Top NATO Official Spied For Moscow?

Another example of why expanding NATO into the "former" communist bloc is not a good idea.

From the Times Online November 16

A spy at the heart of Nato may have passed secrets on the US missile shield and cyber-defence to Russian Intelligence, it has emerged.


Herman Simm, 61, an Estonian defence ministry official who was arrested in September, was responsible for handling all of his country's classified information at Nato, giving him access to every top-secret graded document from other alliance countries.

He was recruited by the Russians in the late 1980s and has been charged in Estonia with supplying information to a foreign power.

Several investigation teams from both the EU and Nato, under the supervision of a US officer, have flown to the Estonian capital Tallinn to assess the scope of what is being seen as the most serious case of espionage against Nato since the end of the Cold War.

“The longer they work on the case, the more obvious it becomes how big the impact of the suspected treachery really is,” according to Der Spiegel magazine. A German official described the Russian penetration of Nato as a "catastrophe"...

"Simm became a proper agent for the Russian government in the mid-1990s," says the Estonian deputy Jaanus Rahumaegi who heads the country's parliamentary control commission for the security services.


But Mr Simm was not some relic from the days of Kim Philby or other notorious deep-cover agents. He was at the cutting edge of one of Nato’s most important new strategic missions: to defend the alliance against cyber-attack.

Mr Simm headed government delegations in bilateral talks on protecting secret data flow. And he was an important player in devising EU and Nato information protection systems...
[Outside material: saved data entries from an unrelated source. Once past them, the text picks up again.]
-- ==== Sys2Proof/Machine/Flags.lean ====
section
/-! DEFINITION. The flag unit (chapter 10): raising and clearing flags, the summary, and the NOTE. -/

namespace Sys2Proof.Machine

/-- The bit of a device flag (R176). -/
def DeviceFlag.bit : DeviceFlag → Nat
  | .zone => 0
  | .sag => 1
  | .frameErr => 2
  | .rxOverflow => 3

/-- The bit of a stream flag (R176). -/
def StreamFlag.bit : StreamFlag → Nat
  | .startLate => 0
  | .stall => 1
  | .stallLong => 2
  | .windowDry => 3
  | .margin => 4
  | .rung => 5
  | .probeDone => 6
  | .probeFail => 7
  | .abandon => 8
  | .skip => 9
  | .ended => 10

/-- The device group holds an unmasked set flag (R178). -/
def State.deviceCalls (s : State) : Bool := (s.dev.flags &&& ~~~ s.dev.mask) != 0

/-- The group of slot n holds an unmasked set flag (R178). -/
def Stream.calls (st : Stream) : Bool := (st.flags &&& ~~~ st.mask) != 0

/-- The summary: at least one flag is both set and unmasked (R178). -/
def State.summary (s : State) : Bool := s.deviceCalls || slots.any fun n => (s.stream n).calls

/-- The group field of a NOTE as it is composed at the start of its transmission (R179): bit 0 the device group,
bits 1 to 4 the slots 0 to 3. -/
def State.groupField (s : State) : Byte :=
  boolByte s.deviceCalls ||| boolByte (s.stream 0).calls <<< 1 ||| boolByte (s.stream 1).calls <<< 2 |||
    boolByte (s.stream 2).calls <<< 3 ||| boolByte (s.stream 3).calls <<< 4

/-- The summary is re-evaluated: where it has turned from false (in `before`) to true and no NOTE is waiting, one NOTE
is queued (R178). -/
def State.noteIfTurned (s : State) (before : State) : State :=
  if !before.summary && s.summary && !s.noteWaiting then s.pushTx .note else s

/-- A device flag is raised: a clear flag becomes set, a set one stays (R176). -/
def State.raiseDevice (s : State) (f : DeviceFlag) : State :=
  if s.dev.flags.getLsbD f.bit then s
  else { s with dev := { s.dev with flags := s.dev.flags ||| BitVec.twoPow 4 f.bit } }.noteIfTurned s

/-- A flag of stream n is raised: a clear flag becomes set, a set one stays (R176). -/
def State.raise (s : State) (n : Slot) (f : StreamFlag) : State :=
  if (s.stream n).flags.getLsbD f.bit then s
  else (s.modStream n fun st => { st with flags := st.flags ||| BitVec.twoPow 11 f.bit }).noteIfTurned s

/-- A flag is raised where `c` holds. -/
def State.raiseIf (s : State) (c : Bool) (n : Slot) (f : StreamFlag) : State := if c then s.raise n f else s

/-- A device flag is raised where `c` holds. -/
def State.raiseDeviceIf (s : State) (c : Bool) (f : DeviceFlag) : State := if c then s.raiseDevice f else s

/-- Every flag, device and stream, becomes clear (R180, R181). Clearing queues nothing: it can only turn the summary
false. -/
def State.clearFlags (s : State) : State :=
  { s with dev := { s.dev with flags := 0 } }.forSlots fun n s => s.modStream n fun st => { st with flags := 0 }

/-- The nine bytes of the flags: the device field, then the stream fields of slots 0 to 3 (R180). -/
def State.flagBytes (s : State) : List Byte :=
  byte s.dev.flags.toNat :: slots.flatMap fun n => beBytes 2 (s.stream n).flags.toNat

/-- The masks of a MASK are stored (R177). -/
def State.setMasks (s : State) (r : MaskReq) : State :=
  { s with dev := { s.dev with mask := r.device } }.forSlots fun n s =>
    s.modStream n fun st => { st with mask := r.stream[n.val] }

end Sys2Proof.Machine
end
The other important question in the Simm case is whether he was operating alone. A senior Estonian police officer claimed asylum in Britain in the 1990s reportedly telling the authorities that he was trying to escape pressure from the Russian secret service to sell secrets.

The Russians, it seems, were keen to buy as many place-men as they could: the prospect of Nato forces hard up against the northern Russian border was too alarming for the Kremlin. Moreover, Mr Simm was for many years in charge of issuing security clearance: he could have nodded through other Russian agents.